• **Task to carry out**
Using the listing below, set down exactly the lines starting at the line that contains "let ks := match r with" and ending at the line that contains "opDenied [] false]", both included, and no others.

• **Data for the task**
-- ==== Sys2Proof/Machine/Port.lean ====
section
/-!
DEFINITION. Machine/Port.lean: Col Link ports: link packets, flits, credits, replay, training (R299, R301 to R306).
-/
namespace Sys2Proof.Machine

/-- Splits a list into pieces of `k` items. -/
def chunks {α : Type} (k : Nat) : Nat → List α → List (List α)
  | 0, _ => []
  | n + 1, l => if l.isEmpty then [] else l.take k :: chunks k n (l.drop k)

/-! ### Link packets and flits as bytes (R301, R302) -/

/-- Bytes of a link packet of `n` data bytes on the wire (Table 15-3). -/
def wireLen (n : Nat) : Nat := 16 + (n + 7) / 8 * 8

/-- Bytes of a link packet on the wire. -/
def linkWire (k : LinkPkt) : Nat := wireLen k.data.length

/-- The bytes of a link packet (Table 15-3). -/
def linkBytes (k : LinkPkt) : List Byte :=
  let b := fun (x : Bool) (n : Nat) => if x then 2 ^ n else 0
  bytesLE 8 k.thdr.toNat ++
    bytesLE 8 (k.dstChip.toNat + k.srcChip.toNat * 2 ^ 8 + k.cls.toNat * 2 ^ 16 + b k.sub 18 + b k.trl 19 + k.pack.toNat * 2 ^ 20 +
      b k.pfmt 22 + b k.dim 23 + k.data.length * 2 ^ 24) ++
    k.data ++ List.replicate ((8 - k.data.length % 8) % 8) 0

/-- The link packet that bytes spell (Table 15-3). -/
def linkOfBytes (b : List Byte) : LinkPkt :=
  let w := natLE ((b.drop 8).take 8)
  { thdr := BitVec.ofNat 64 (natLE (b.take 8)), dstChip := BitVec.ofNat 6 w, srcChip := BitVec.ofNat 6 (w / 2 ^ 8),
    cls := BitVec.ofNat 2 (w / 2 ^ 16), sub := w.testBit 18, trl := w.testBit 19, pack := BitVec.ofNat 2 (w / 2 ^ 20),
    pfmt := w.testBit 22, dim := w.testBit 23, data := (b.drop 16).take (bitsOf w 24 11) }

/-- Takes whole packets off the front of received bytes, with the bytes of a packet still in progress. A header of zeros is no packet: it
fills the rest of a flit. (DESIGN CHOICE: assumption 92.) -/
def takePkts : Nat → List Byte → List LinkPkt × List Byte
  | 0, b => ([], b)
  | n + 1, b =>
    if b.length < 16 then ([], b)
    else if (b.take 16).all (fun x => x == 0) then ([], [])
    else
      let w := wireLen (bitsOf (natLE ((b.drop 8).take 8)) 24 11)
      if b.length < w then ([], b)
      else
        let r := takePkts n (b.drop w)
        (linkOfBytes (b.take w) :: r.1, r.2)

/-- What a DATA flit's payload adds to the bytes in progress: up to FPO it continues the packet in progress, and from there packets start
(R301). -/
def flitPkts (part : List Byte) (fpo : Nat) (payload : List Byte) : List LinkPkt × List Byte :=
  if 31 ≤ fpo then (if part.isEmpty then ([], []) else takePkts 32 (part ++ payload))
  else
    let a := if part.isEmpty then [] else (takePkts 32 (part ++ payload.take (8 * fpo))).1
    let b := takePkts 32 (payload.drop (8 * fpo))
    (a ++ b.1, b.2)

/-- The header of a DATA flit (R301). -/
def flitHdr (seq fpo : Nat) : Nat := seq % 2 ^ 16 + fpo % 32 * 2 ^ 16

/-- Sends a DATA flit with its CRC-32C over header and payload (R301). -/
def State.flitOut (s : State) (p : Nat) (f : HeldFlit) : State :=
  let h := flitHdr f.seq f.fpo
  s.send (.flit p (BitVec.ofNat 32 h) f.data (BitVec.ofNat 32 (crc32c (bytesLE 4 h ++ f.data))))

/-! ### Sending (R301 to R303, R306) -/

/-- The credit pool of a packet: class × 2 + SUB (R306). -/
def creditKey (cls : Nat) (sub : Bool) : Nat := 2 * cls + (if sub then 1 else 0)

/-- Credits of a pool in use. -/
def LinkSt.usedOf (l : LinkSt) (k : Nat) : Nat := Tbl.get (fun _ => 0) l.used k

/-- Whether a packet can leave now: the port is up and holds a credit for it. -/
def State.canSend (s : State) (p : Nat) (k : LinkPkt) : Bool :=
  s.flag (LNK_STS_UP p) && decide ((s.linkOf p).usedOf (creditKey k.cls.toNat k.sub) < 16)

/-- Forms a DATA flit from the bytes that wait and sends it, while bytes wait and fewer than 1024 flits are held; it takes the next SEQ
and is held for replay. Zeros fill a flit that no packet fills. -/
def State.linkEmit (s : State) (p : Nat) : Nat → State
  | 0 => s
  | fuel + 1 =>
    let l := s.linkOf p
    if l.stream.isEmpty || !s.flag (LNK_STS_UP p) || decide (1024 ≤ l.held.length) then s
    else
      let d := l.stream.take 248
      let n := s.fld (LNK_SEQ_TX_NEXT p)
      let fpo := match l.starts.find? (fun x => decide (x < 248)) with | some x => x / 8 | none => 31
      let f : HeldFlit := ⟨n, fpo, d ++ List.replicate (248 - d.length) 0⟩
      let l2 := { l with
        held := l.held ++ [f], stream := l.stream.drop 248
        starts := (l.starts.filter (fun x => decide (248 ≤ x))).map (fun x => x - 248) }
      (((s.setLink p l2).setFld (LNK_SEQ_TX_NEXT p) (n + 1)).flitOut p f).linkEmit p fuel

/-- Returns the credit of the receive buffer that a forwarded packet has left (R306). -/
def State.bufferFree (s : State) (src : Option Nat) : State :=
  match src with
  | some b => s.send (.credit (b / 8) (b % 8 / 2) (b % 2 == 1))
  | none => s

/-- A packet leaves: it uses a credit, its bytes follow those before it back to back (R301), and a forwarded one frees its buffer. -/
def State.sendPkt (s : State) (p : Nat) (k : QueuedPkt) : State :=
  let key := creditKey k.pkt.cls.toNat k.pkt.sub
  let l := s.linkOf p
  let l2 := { l with
    used := Tbl.set (fun _ => 0) l.used key (l.usedOf key + 1), starts := l.starts ++ [l.stream.length]
    stream := l.stream ++ linkBytes k.pkt }
  ((s.setLink p l2).countBy (LNK_TX_BYTES_COUNT p) (linkWire k.pkt)).bufferFree k.src

/-- Sends the waiting packets that can go; packets of one pool keep their order. -/
def State.linkDrain (s : State) (p : Nat) : List QueuedPkt → List QueuedPkt → State
  | [], wait =>
    let s1 := s.setLink p { s.linkOf p with queue := wait }
    s1.linkEmit p ((s1.linkOf p).stream.length / 248 + 1)
  | k :: t, wait =>
    if wait.any (fun w => decide (w.pkt.cls = k.pkt.cls) && decide (w.pkt.sub = k.pkt.sub)) || !s.canSend p k.pkt then
      s.linkDrain p t (wait ++ [k])
    else (s.sendPkt p k).linkDrain p t wait

/-- Packets leave on port `p`, now or when they can. -/
def State.linkSendAll (s : State) (p : Nat) (ks : List QueuedPkt) : State := s.linkDrain p ((s.linkOf p).queue ++ ks) []

/-- A packet of this chip for chip `c` leaves under the chip's route entry (R307, R308). -/
def State.linkTo (s : State) (c : Nat) (k : LinkPkt) : State :=
  s.linkSendAll (s.fld (LNK_ROUTE_PORT c)) [⟨{ k with
    sub := s.flag (LNK_ROUTE_DL c), dim := s.flag (LNK_ROUTE_DIM c) }, none⟩]

/-! ### Replay and training (R299, R304, R305) -/

/-- The port's message of DOWN or retraining (Table 20-4). -/
def State.linkIrq (s : State) (p : Nat) : State := if s.flag (LNK_CTL_IRQ_EN p) then s.raise (18 + p) else s

/-- The port begins to train. -/
def State.linkTrain (s : State) (p : Nat) : State :=
  let l := s.linkOf p
  ((s.setLink p { l with tries := 0, down := false, replays := 0, timed := false }).setFlag (LNK_STS_TRAINING p) true).setFlag
    (LNK_STS_UP p) false

/-- Sends held flits again. -/
def State.resend (s : State) (p : Nat) (fs : List HeldFlit) : State := fs.foldl (fun t f => t.flitOut p f) s

/-- A replay from the first held flit at or after `e`, or after three failed ones at its SEQ a retraining (R304). A NAK that arrives while
a timeout's replay runs restarts the resend and is no further replay (Table 15-10); that replay runs until an ACK or a NAK comes.
(DEDUCED: assumption 92.) -/
def State.linkReplay (s : State) (p e : Nat) (timeout : Bool) : State :=
  let l := s.linkOf p
  match l.held.filter (fun f => serialLe 16 e f.seq) with
  | [] => s
  | f :: t =>
    let n := if l.replaySeq = f.seq then l.replays else 0
    if l.timed && !timeout then (s.setLink p { l with timed := false, replaySeq := f.seq, replays := max n 1 }).resend p (f :: t)
    else if 3 ≤ n then
      (((s.countSat (LNK_RETRAINS_COUNT p)).linkTrain p).logD ev_LNK_RETRAIN blkLnk 0 [p, f.seq]).linkIrq p
    else ((s.setLink p { l with replaySeq := f.seq, replays := n + 1, timed := timeout }).countSat (LNK_REPLAYS_COUNT p)).resend p
      (f :: t)

/-- Frees held flits that satisfy `f`. -/
def State.linkFree (s : State) (p : Nat) (f : HeldFlit → Bool) : State :=
  let l := s.linkOf p
  s.setLink p { l with held := l.held.filter (fun x => !f x) }

/-- Lets waiting packets and bytes go. -/
def State.linkGo (s : State) (p : Nat) : State := s.linkDrain p (s.linkOf p).queue []

/-- ACK: every held flit up to `seq` is freed. -/
def execAck (port : Fin 8) (seq : BitVec 16) (s : State) : Host.Outcome State Fault Refusal :=
  let s1 := s.linkFree port (fun f => serialLe 16 f.seq seq.toNat)
  .next ((s1.setLink port { s1.linkOf port with timed := false }).linkGo port)

/-- NAK: the flits below `seq` are freed, and those from it on are resent before any new flit. -/
def execNak (port : Fin 8) (seq : BitVec 16) (s : State) : Host.Outcome State Fault Refusal :=
  .next (((s.linkFree port (fun f => !serialLe 16 seq.toNat f.seq)).linkReplay port seq.toNat false).linkGo port)

/-- REPLAY_TIMEOUT: the oldest held flit has waited too long. -/
def execReplayTimeout (port : Fin 8) (s : State) : Host.Outcome State Fault Refusal :=
  match (s.linkOf port).held with
  | f :: _ => .next (s.linkReplay port f.seq true)
  | [] => .next s

/-- The width that lanes which passed allow: 8, 4, or none (R299). -/
def State.trainWidth (s : State) (p lanes : Nat) : Nat :=
  if lanes = 255 then 8
  else if s.flag (LNK_CTL_ALLOW_4 p) && (lanes % 16 == 15 || lanes / 16 == 15) then 4
  else 0

/-- Whether a chip's route names port `p`. -/
def State.routedOver (s : State) (p c : Nat) : Bool := s.flag (LNK_ROUTE_V c) && s.fld (LNK_ROUTE_PORT c) == p

/-- The port goes DOWN: what it holds is discarded, the buffers of forwarded packets come free, and puts that wait for a token over it
have no route any more (R305, R366, R438). (DEDUCED: assumption 92.) -/
def State.linkDown (s : State) (p : Nat) : State :=
  let l := s.linkOf p
  let s0 := l.queue.foldl (fun t k => t.bufferFree k.src) s
  let s1 := s0.setLink p { l with
    tries := 0, down := true, held := [], queue := [], stream := [], starts := [], part := [], used := [], timed := false }
  let lost := s1.net.remPuts.filter (fun r => s1.routedOver p r.chip)
  let s2 := s1.withNet { s1.net with
    remPuts := s1.net.remPuts.filter (fun r => !s1.routedOver p r.chip), remFail := s1.net.remFail ++ lost }
  let s3 := ((s2.setFlag (LNK_STS_TRAINING p) false).setFlag (LNK_STS_UP p) false).setFlag (LNK_STS_DOWN p) true
  (s3.logD ev_LNK_DOWN blkLnk 0 [p]).linkIrq p

/-- A training attempt ends (R299, R305). -/
def State.trained (s : State) (p lanes chip peer : Nat) : State :=
  let l := s.linkOf p
  let w := s.trainWidth p lanes
  let s0 := (s.setFld (LNK_STS_LANE_OK p) lanes).setFld (LNK_STS_WIDTH p) w
  if w ≠ 0 then
    let s1 := (s0.setFld (LNK_STS_PEER_CHIP p) chip).setFld (LNK_STS_PEER_PORT p) peer
    let s2 := ((s1.setFlag (LNK_STS_TRAINING p) false).setFlag (LNK_STS_UP p) true).setLink p { l with tries := 0, replays := 0 }
    let s3 := match l.held with
      | [] => s2
      | f :: _ => s2.linkReplay p f.seq false
    s3.linkGo p
  else if l.tries + 1 < 3 then s0.setLink p { l with tries := l.tries + 1 }
  else s0.linkDown p

/-- TRAINING_ATTEMPT of a port in training. -/
def execTrainingAttempt (port : Fin 8) (lanes : BitVec 8) (chip : BitVec 6) (peer : BitVec 3) (s : State) :
    Host.Outcome State Fault Refusal :=
  if s.flag (LNK_STS_TRAINING port) then .next (s.trained port lanes.toNat chip.toNat peer.toNat) else .next s

/-- A write of 1 to LNK_p_CTL.RETRAIN starts a new training from any state (R305). -/
def State.linkRetrain (s : State) (p : Nat) : State := s.linkTrain p

/-- RETRAIN. -/
def execRetrain (port : Fin 8) (s : State) : Host.Outcome State Fault Refusal := .next (s.linkRetrain port)

/-- CREDIT_RETURN: a buffer of the class and SUB is free again (R306). -/
def execCreditReturn (port : Fin 8) (cls : BitVec 2) (sub : Bool) (s : State) : Host.Outcome State Fault Refusal :=
  let l := s.linkOf port
  let k := creditKey cls.toNat sub
  .next ((s.setLink port { l with used := Tbl.set (fun _ => 0) l.used k (l.usedOf k - 1) }).linkGo port)

/-! ### Requests and answers between chips (R274, R306) -/

/-- A Traverse header (Table 14-3). -/
def trvHdr (dst src vc flits op tag cid : Nat) : BitVec 64 :=
  BitVec.ofNat 64 (dst % 2 ^ 9 + src % 2 ^ 9 * 2 ^ 9 + vc % 8 * 2 ^ 18 + (flits - 1) % 16 * 2 ^ 21 + op % 2 ^ 7 * 2 ^ 25 +
    tag % 2 ^ 12 * 2 ^ 32 + cid % 2 ^ 12 * 2 ^ 44)

/-- The flits of a payload. -/
def flitsOf (n : Nat) : Nat := max ((n + 63) / 64) 1

/-- The stop that answers for a local physical address of a chip (Tables 12-2 and 14-2): a channel-group controller, the far-tier front
end, the MMU for an inbound window, the register root. -/
def paStop (a : Nat) : Nat :=
  if a < 0x004000000000 then stopOf (a / 0x000800000000 % 8) (36 + ((a / 2 ^ 7 % 4) ^^^ (a / 2 ^ 15 % 4)))
  else if a < 0x200000000000 then stopOf 1 46
  else if a < 0x240000000000 then stopOf 0 47
  else stopOf 0 46

/-- OP codes of the model's own packets, which the specification leaves to the agents (R285): a read with its length, a write, a put
acknowledgement and a negative one. (DESIGN CHOICE: assumption 92.) -/
def opRead : Nat := 0x40
/-- A write. -/
def opWrite : Nat := 0x41
/-- A put acknowledgement. -/
def opAck : Nat := 0x42
/-- A negative acknowledgement. -/
def opNack : Nat := 0x43
/-- An answer to a request: the data of a read, or a write's acknowledgement. -/
def opData : Nat := 0x44
/-- A denial. -/
def opDenied : Nat := 0x45
/-- A read, modify and write. -/
def opRmw : Nat := 0x46

/-- What a request asks of another chip's memory: to read `n` bytes, to write bytes, or an AMO or CAS of `n` bytes with its operands. -/
inductive RemAsk where
  | read (n : Nat)
  | write (d : List Byte)
  | rmw (n : Nat) (opnd : List Byte)
deriving DecidableEq, Repr

/-- How many bytes its answer holds. -/
def RemAsk.size : RemAsk → Nat
  | .read n => n
  | .write _ => 0
  | .rmw n _ => n

/-- A request to another chip leaves as REQ link packets: each carries the CID, the kind of access, the sender's chip and, in front of the
data, the physical address; a read's data is its length (R274, R306). (DESIGN CHOICE: assumption 92.) -/
def State.remoteSend (s : State) (self cid stop pa : Nat) (ask : RemAsk) : State :=
  let c := pa / 2 ^ 46 % 64
  let pkt := fun (op a : Nat) (d : List Byte) =>
    let b := bytesLE 8 a ++ d
    (⟨{ thdr := trvHdr (paStop (a % 2 ^ 46)) stop 0 (flitsOf b.length) op 0 cid, dstChip := BitVec.ofNat 6 c,
        srcChip := BitVec.ofNat 6 self, cls := 0, sub := s.flag (LNK_ROUTE_DL c), trl := false, pack := 0, pfmt := false,
        dim := s.flag (LNK_ROUTE_DIM c), data := b }, none⟩ : QueuedPkt)
  let ks := match ask with
    | .read n => [pkt opRead pa (bytesLE 8 n)]
    | .rmw n d => [pkt opRmw pa (bytesLE 8 n ++ d)]
    | .write d =>
      let ps := chunks 512 (d.length / 512 + 1) d
      (ps.zip (List.range ps.length)).map (fun e => pkt opWrite (pa + 512 * e.2) e.1)
  s.linkSendAll (s.fld (LNK_ROUTE_PORT c)) ks

/-- The answer to a request of stop `stop` of chip `c` leaves as RSP link packets under its tag; one with an uncorrectable error carries
POISON (R238, R306). (DESIGN CHOICE: assumption 92.) -/
def State.remoteReply (s : State) (self c src stop tag : Nat) (r : Completion) : State :=
  if !s.hasRoute c then s
  else
    let pkt := fun (op : Nat) (d : List Byte) (poison : Bool) =>
      let h := trvHdr stop src 1 (flitsOf d.length) op tag 0
      (⟨{ thdr := if poison then h ||| (1 <<< 56) else h, dstChip := BitVec.ofNat 6 c, srcChip := BitVec.ofNat 6 self, cls := 1,
          sub := s.flag (LNK_ROUTE_DL c), trl := false, pack := 0, pfmt := false, dim := s.flag (LNK_ROUTE_DIM c), data := d }, none⟩ :
        QueuedPkt)
    let ks := match r with
      | .ok d => if d = [] then [pkt opData [] false] else (chunks 1024 (d.length / 1024 + 1) d).map (fun x => pkt opData x false)
      | .poisoned => [pkt opData [] true]
      | _ => [pkt opDenied [] false]
    s.linkSendAll (s.fld (LNK_ROUTE_PORT c)) ks

end Sys2Proof.Machine
end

• **Result of the task**
    let ks := match r with
      | .ok d => if d = [] then [pkt opData [] false] else (chunks 1024 (d.length / 1024 + 1) d).map (fun x => pkt opData x false)
      | .poisoned => [pkt opData [] true]
      | _ => [pkt opDenied [] false]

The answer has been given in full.